A milkshake can also be made by adding powder into fresh milk and stirring the powder into the milk. Milkshakes made in this way can come in a variety of flavors, including chocolate, caramel, strawberry, and banana.
Types
Hand-blended
Hand-blended milkshakes are traditionally made from any flavor of ice cream; additional flavorings, such as chocolate syrup and/or malt syrup or malt powder, can be added prior to mixing. This allows a greater variety than is available in machine-made shakes. Some unusual milkshake recipes exclude ice cream.
Milkshake-like recipes which use a high proportion of fruit and no ice cream are usually called smoothies. When malted milk is added, a milkshake is called a malted milkshake, a malt shake, a malted, or simply a malt. An ice cream-based milkshake may be called a thick milkshake or thick shake in the United Kingdom or a frappe in parts of New England and Canada. In Rhode Island and Southeastern Massachusetts, coffee syrup or coffee-flavored ice cream is used to make the local "coffee frappe" shake. Milkshakes with added fruit called batido are popular in Latin America and in Miami's Cuban expatriate community. In Nicaragua, milkshakes are called leche malteada.
Some U.S. restaurants serve milkshakes with crumbled cookies, candy bar pieces, or alcoholic beverages. The grasshopper milkshake, for example, includes crumbled chocolate cookies, creme de menthe liqueur, and chocolate mint ice cream.
Milkshake machines
Restaurants with the highest volume of traffic, such as McDonald's, often opt to use premade milkshake mixtures that are prepared in automatic milkshake machines. These machines are metallic cylinders with beaters that use refrigeration coils to freeze premade milkshake mixtures into a drinkable texture. The number of different flavors that restaurants with automatic milkshake machines can serve is limited by the number of different tanks in their milkshake machines, so such fast food restaurants usually offer fewer flavors of milkshakes.

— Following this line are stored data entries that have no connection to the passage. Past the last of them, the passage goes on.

-- ==== Sys2Proof/Tests/Slice0.lean ====
section
/-! SUPPORT. Tests of Slice 0: ill-formed commands, worked examples of the manual, and for the statements of
Certificates/Slice0/Obligations.lean a state and operands that meet their hypotheses, clause by clause. -/

-- One theorem at a time: each proof has the checker's memory to itself.
set_option Elab.async false

namespace Sys2Proof.Tests

open Sys2Proof.Machine

/-! ## Small states -/

/-- A part in operation: START-UP cleared, a LIVE feed on port A, an active bank 0 of generation 7, an IDLE writer. -/
def running : State := { State.reset with
  clk := ⟨.running, false, false, .none, 20000, 0, 0⟩
  pp := { PixelPath.reset with startUp := false, frame := 9, frameStartAt := 16000 }
  ci := { ChainInterface.reset with
    portA := ⟨true, some 16667, false, 4000, false⟩
    forward := { DirectionState.reset with hop := some 1, inFrame := true }
    feed := some .a
    leftNone := true }
  rj := { Journal.resetWith ⟨7, true, []⟩ Bank.erased with active := some .zero } }

/-- The running part with another Repair Engine. -/
def withEngine (r : RepairEngine) : State := { running with re := r }
/-- The running part with another journal. -/
def withJournal (j : Journal) : State := { running with rj := j }
/-- The running part with another Sense Unit and an open gap. -/
def withGap (u : SenseUnit) : State :=
  { running with su := u, pp := { running.pp with gap := some ⟨50, 9⟩, nextGap := 51 } }
/-- A request to the tile by hop on lane A. -/
def ask (body : List Byte) : Request := ⟨.a, 1, 1, 7, body⟩
/-- A frame head. -/
def head : HeadRecord := ⟨0x1234, 0, 200, 3, 2⟩
/-- A moment 12,667 microseconds later, at 25 °C. -/
def later : Moment := ⟨12667, 25000⟩
/-- The state an outcome gives. -/
def stateOf (o : Host.Outcome State Fault Refusal) : Option State :=
  match o with
  | .next s => some s
  | .fault _ => none
  | .refused _ => none
/-- The replies that wait in the FORWARD direction after a command. -/
def replies (c : Instr) (s : State) : Option (List (Byte × List Byte)) :=
  (stateOf (exec c s)).map fun t => t.ci.forward.queue.map fun r => (r.status, r.body)

/-! ## Ill-formed commands, which the check refuses -/

theorem test_line_row_is_checked : Instr.wellFormed (.line .a ⟨4096, 0, [⟨1, 2, 3⟩]⟩) = false := by decide +kernel
theorem test_line_column_is_checked : Instr.wellFormed (.line .a ⟨0, 4096, [⟨1, 2, 3⟩]⟩) = false := by decide +kernel
theorem test_line_count_is_checked : Instr.wellFormed (.line .a ⟨0, 0, []⟩) = false := by decide +kernel
theorem test_line_is_well_formed : Instr.wellFormed (.line .a ⟨4095, 4095, [⟨1, 2, 3⟩]⟩) = true := by decide +kernel
/-- A slot's state is 0 or 1. -/
theorem test_slot_state_is_checked :
    Instr.wellFormed (.replySlot .b ⟨2, 0, 0, 0, 0, 0, 0, 0, 0, 0, 0, List.replicate 48 0⟩) = false := by decide +kernel
/-- A slot's body length is at most 48. -/
theorem test_slot_body_length_is_checked :
    Instr.wellFormed (.replySlot .b ⟨0, 0, 0, 0, 0, 0, 0, 0, 0, 0, 49, List.replicate 48 0⟩) = false := by decide +kernel
/-- A slot's body area has 48 bytes. -/
theorem test_slot_area_is_checked :
    Instr.wellFormed (.replySlot .b ⟨0, 0, 0, 0, 0, 0, 0, 0, 0, 0, 0, []⟩) = false := by decide +kernel
theorem test_request_body_is_checked : Instr.wellFormed (.get (ask (List.replicate 25 0))) = false := by decide +kernel
theorem test_known_kind_is_checked : Instr.wellFormed (.unknownKind (ask []) 27) = false := by decide +kernel
theorem test_unknown_kinds_are_well_formed :
    Instr.wellFormed (.unknownKind (ask []) 0) = true ∧ Instr.wellFormed (.unknownKind (ask []) 28) = true := by decide +kernel
theorem test_good_record_is_no_bad_one :
    Instr.wellFormed (.recordBadCheck .a (TailRecord.bytes ⟨0, 0⟩)) = false := by decide +kernel
theorem test_record_with_a_bad_check_is_one :
    Instr.wellFormed (.recordBadCheck .a [5, 0, 0, 0, 0, 0]) = true := by decide +kernel
theorem test_cut_slots_are_checked :
    Instr.wellFormed (.supplyFail ⟨false, 1025⟩) = false ∧ Instr.wellFormed (.resetPinAssert ⟨false, 1025⟩) = false ∧
    Instr.wellFormed (.supplyFail ⟨false, 1024⟩) = true := by decide +kernel

/-! ## Worked examples of the manual -/

/-- The check code of the nine ASCII digits is the one that fixes the polynomial, the initial value and the bit order
(R156). -/
theorem test_check_code : checkCode [0x31, 0x32, 0x33, 0x34, 0x35, 0x36, 0x37, 0x38, 0x39] = 0x29B1#16 := by decide +kernel

/-- The correction table of R43: TEMPCO 4 and 15. -/
theorem test_corrections :
    [(-20 : Int), 0, 27, 30, 33, 46, 70, 75].map (fun t => (correction (some t) 4, correction (some t) 15)) =
    [(-12, -46), (-7, -28), (0, -2), (0, 0), (0, 2), (4, 15), (10, 37), (11, 42)] := by decide +kernel

/-- The worked classifications a to g (R44). -/
theorem test_worked_classification :
    let c := fun (raw : Nat) (t : Int) (tempco : Nat) (b : Baseline) =>
      (compensated raw (some t) tempco, running.classify raw (compensated raw (some t) tempco) b)
    c 1023 40 4 (.set 512) = (1021, .bad .openFault) ∧ c 812 40 4 .none = (810, .bad .openFault) ∧
    c 45 70 4 (.set 480) = (35, .bad .shortFault) ∧ c 35 0 4 .none = (42, .good) ∧
    c 790 (-20) 15 (.set 800) = (836, .bad .driftFault) ∧ c 10 75 15 (.set 300) = (0, .bad .shortFault) ∧
    c 487 27 4 (.set 500) = (487, .good) := by decide +kernel

/-- The worked baseline of cell 2608: four counts learned, then one tick up (R46). -/
theorem test_worked_baseline :
    ([500, 502, 499, 504].foldl Baseline.next .none = .set 501) ∧ Baseline.next (.set 501) 506 = .set 502 := by decide +kernel

/-! ## The statements' hypotheses are met: the step and the invariants -/

/-- A Repair Engine with a proving whose next frame start is the 120th, a SPARED cell, a HELD C-line and a suspect. -/
def engine : RepairEngine where
  cells := [(5, .pendingSpare .proving 0), (6, .suspect), (15, .spared 4)]
  dies := [(15, .good)]
  channels := [(0, ⟨.proving 5, 1⟩), (4, ⟨.bound 15, 0⟩)]
  lines := [(5, ⟨.normal, 1, 0⟩), (15, ⟨.normal, 1, 0⟩), (192, ⟨.normal, 2, 0⟩)]
  suspects := [⟨⟨.primary, 6⟩, .openFault, 1, 60, 3⟩]
  provings := [⟨5, 0, .proving, 1, 119⟩]
  budget := 1

/-- The maps of `engine` agree. -/
theorem engine_consistent : engine.consistent := by
  refine ⟨?_, ?_, ?_, ?_, ?_⟩
  · intro n k
    simp only [RepairEngine.cell, RepairEngine.channel, engine, Table.read]
    refine ⟨?_, ?_, ?_⟩ <;> split_ifs <;> simp_all <;> omega
  · intro p hp
    simp only [engine, List.mem_singleton] at hp
    subst hp; decide
  · intro e he
    simp only [engine, List.mem_singleton] at he
    subst he; decide
  · intro l h
    simp only [RepairEngine.line, engine, Table.read] at h
    split_ifs at h
  · intro n h
    simp only [RepairEngine.die, engine, Table.read] at h
    split_ifs at h

/-- A part at every bound: full queues, 8 requests considered, a notice count of 255, 32 entries, 8 proving slots. -/
def brimming : State := { running with
  pending := [.frameTimerExpiry 25000]
  ci := { running.ci with
    forward := { running.ci.forward with queue := List.replicate 8 ⟨0, 1, 0, 0, []⟩, considered := 8 } }
  nu := [(13, ⟨255, none⟩)]
  re := { RepairEngine.reset with
    suspects := (List.range 32).map fun n => ⟨⟨.primary, n⟩, .driftFault, 1, 9, 0⟩
    provings := (List.range 8).map fun n => ⟨100 + n, n, .proving, 0, 0⟩ }
  rj := { running.rj with owed := [5, 19440] } }

/-- Hypotheses of StepRunsTheFrontCommand: an empty queue. -/
theorem test_meets_StepRunsTheFrontCommand : running.pending = [] := by decide +kernel

/-- Hypotheses of StepsKeepEveryBound. -/
theorem test_meets_StepsKeepEveryBound :
    (∃ t, step brimming = .next t) ∧ brimming.ci.bounded ∧ noticesBounded brimming.nu ∧ brimming.re.listBounded ∧
    brimming.re.slotsBounded ∧ brimming.rj.owedOnce := by
  constructor
  · exact ⟨_, rfl⟩
  · unfold ChainInterface.bounded DirectionState.bounded noticesBounded noticesCanonical RepairEngine.listBounded
      RepairEngine.slotsBounded Journal.owedOnce
    decide +kernel

/-- The part with every kind of table in use: `engine`, a live and a stored setting, a notice and a survey's cursor. -/
def listed : State := { withEngine engine with
  pending := [.frameTimerExpiry 25000]
  live := [(13, 5)]
  stored := [(13, 5)]
  su := { running.su with baselines := [(70, .set 500)], survey := some ⟨2, 0, 1, 0, [(0, ⟨5, false⟩)]⟩ }
  nu := [(9, ⟨1, some (.surveyEnded .done 1 5 0)⟩)]
  rj := { running.rj with liveImages := 2 } }

/-- Every table of `listed` is canonical. -/
theorem listed_canonical : listed.tablesCanonical := by
  have senses : listed.su.canonical := by
    constructor
    · decide +kernel
    · intro v found
      cases found
      decide +kernel
  refine ⟨senses, ?_⟩
  unfold PixelPath.canonical RepairEngine.canonical settingsCanonical noticesCanonical
  decide +kernel

/-- A table whose numbers lie below a bound reads as its default from there on. -/
theorem reads_default {α : Type} {d : Nat → α} {t : Table α} {bound k : Nat}
    (below : (t.all fun entry => decide (entry.1 < bound)) = true) (far : bound ≤ k) : Table.read d t k = d k :=
  Table.read_of_not_mem fun entry listed =>
    Nat.ne_of_lt (Nat.lt_of_lt_of_le (of_decide_eq_true (List.all_eq_true.1 below entry listed)) far)

/-- Every cell of `engine` that names a channel names one of its own group. -/
theorem engine_own_group (n k : Nat) (named : (engine.cell n).channel = some k) : groupOfChannel k = groupOf n := by
  simp only [RepairEngine.cell, engine, Table.read] at named
  split_ifs at named <;> cases named <;> subst_vars <;> decide

/-- The numbers of a part with `engine` are in range. -/
theorem inRange_of_engine {s : State} (repair : s.re = engine) (cursor : s.su.sweepCursor < 9216)
    (stored : (s.stored.all fun entry => decide (entry.1 < 43)) = true) (idle : s.su.inFlight = none) : s.inRange := by
  unfold State.inRange
  rw [repair, idle]
  refine ⟨fun n far => ⟨?_, ?_⟩, fun k far => ?_, fun l far => ?_, fun i far => reads_default stored far, engine_own_group,
    cursor, fun m u purpose channel measured => by cases measured⟩
  · unfold RepairEngine.cell
    exact reads_default (t := engine.cells) (bound := 9216) (by decide +kernel) far
  · unfold RepairEngine.die
    exact reads_default (t := engine.dies) (bound := 9216) (by decide +kernel) far
  · unfold RepairEngine.channel
    exact reads_default (t := engine.channels) (bound := 768) (by decide +kernel) far
  · unfold RepairEngine.line
    exact reads_default (t := engine.lines) (bound := 240) (by decide +kernel) far

/-- The numbers of `listed` are in range. -/
theorem listed_inRange : listed.inRange :=
  inRange_of_engine rfl (by decide +kernel) (by decide +kernel) rfl

/-- Hypotheses of StepsKeepTheTablesCanonical. -/
theorem test_meets_StepsKeepTheTablesCanonical :
    listed.tablesCanonical ∧ ∃ t, step listed = .next t := ⟨listed_canonical, _, rfl⟩

/-- A running part without a reset is orderly when its journal is. -/
theorem orderly_of_running {s : State} (work : s.rj.orderly) (runs : s.operating = true)
    (free : (s.clk.pinHeld || s.clk.powerReset) = false) : s.orderly := by
  refine ⟨work, fun stands => ?_, fun reset => ?_⟩
  · cases runs.symm.trans stands
  · rw [← Bool.or_eq_true] at reset
    cases reset.symm.trans free

/-- The suspect list of `listed` obeys its law. -/
theorem listed_lawful : listed.suspectsLawful := by
  refine ⟨by decide +kernel, ?_, ?_⟩
  · intro e found
    simp only [listed, withEngine, engine, List.mem_singleton] at found
    subst found
    refine ⟨by decide, by decide, fun condemned => ?_, fun full => ?_⟩
    · cases condemned
    · exact absurd full (by decide)
  · intro u doubted
    have primary : u = ⟨.primary, 6⟩ := by
      obtain ⟨side, n⟩ := u
      cases side <;>
        simp only [RepairEngine.isSuspected, RepairEngine.isCondemned, RepairEngine.cell, RepairEngine.die, listed,
          withEngine, engine, Table.read] at doubted <;> split_ifs at doubted <;> simp_all
    exact ⟨⟨⟨.primary, 6⟩, .openFault, 1, 60, 3⟩, by decide, primary.symm⟩
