-- ==== Sys2Proof/Config.lean ====
section
/-! DEFINITION. What is fixed for the machine: the parameters of 00_scope.md R6, and the free values, which
the spec leaves open (opaque constants without a body, so no proof can see what they are). -/

namespace Sys2Proof

/-- `MULTI_MATCH` (R6, R84): which line a write probe dirties when several valid lines match. -/
inductive MultiMatch where
  | lowest
  | all
  deriving DecidableEq, Repr

/-- The three configuration inputs of one level (10_state.md R11). They are natural numbers in the model
and 32-bit fields at the port (R54, decision D3). `ways` is the spec's `cfgWays`. -/
structure CfgIn where
  blockSizeBytes : Nat
  ways : Nat
  capacityKB : Nat
  deriving DecidableEq, Repr

/-- `ADDR_W`, the width of an address in bits (R6). -/
def Config.addrWidth : Nat := 32

/-- `CFG_W`, the width of a configuration field at the port (R6, decision D3; assumption 15). -/
def Config.cfgWidth : Nat := 32

/-- `MULTI_MATCH = lowest` (R84, decision D10; assumption 8). -/
def Config.multiMatch : MultiMatch := .lowest

/-- `TAG_RESET`: the tag of a line that was never filled, a draw per line (R24, decision D9,
93_implementation_defined.md U1). The arguments are the reset of the level the line stands in (the counter
`CacheLevel.epoch`), the level, the set number and the way number. A reader keeps its low `tagBits` bits.
FREE VALUE, assumption 3. -/
opaque Config.unwrittenTag : (epoch : Nat) → LevelId → (set way : Nat) → Nat

/-- What `COMPOSE` answers for operands outside `tag < 2^tagBits`, `index < 2^indexBits`, for which R71
states no result. The arguments are the widths of the level's index and offset fields and the two operands.
FREE VALUE, assumption 4. -/
opaque Config.composeOutOfRange : (indexBits offsetBits tag index : Nat) → Address

/-- The configuration of L1 in the state after reset. DESIGN CHOICE, assumption 1: the spec gives these
inputs no reset value (R11); these are those of the source's end-to-end scenario (95_test_vectors.md E7). -/
def Config.resetCfgL1 : CfgIn := { blockSizeBytes := 32, ways := 1, capacityKB := 8 }

/-- The configuration of L2 in the state after reset. DESIGN CHOICE, assumption 1. -/
def Config.resetCfgL2 : CfgIn := { blockSizeBytes := 32, ways := 4, capacityKB := 64 }

end Sys2Proof
end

The smallest automatic milkshake machines are counter-mounted appliances that can make a single milkshake flavor using a stainless steel tank. Large restaurants that wish to offer multiple flavors can either use floor-mounted multi-flavor machines with multiple 5 liter stainless steel barrels or use carbon dioxide-based machines that mix the flavors during dispensing. Some fast food restaurants use "thick milkshake" machines, which are single flavor machines with a stainless steel tank.
Soft serve mixed with syrup
Some fast food restaurants such as Dairy Queen serve milkshakes which are prepared by blending soft-serve ice cream with sweetened, flavored syrups such as chocolate syrup and fruit-flavored syrup.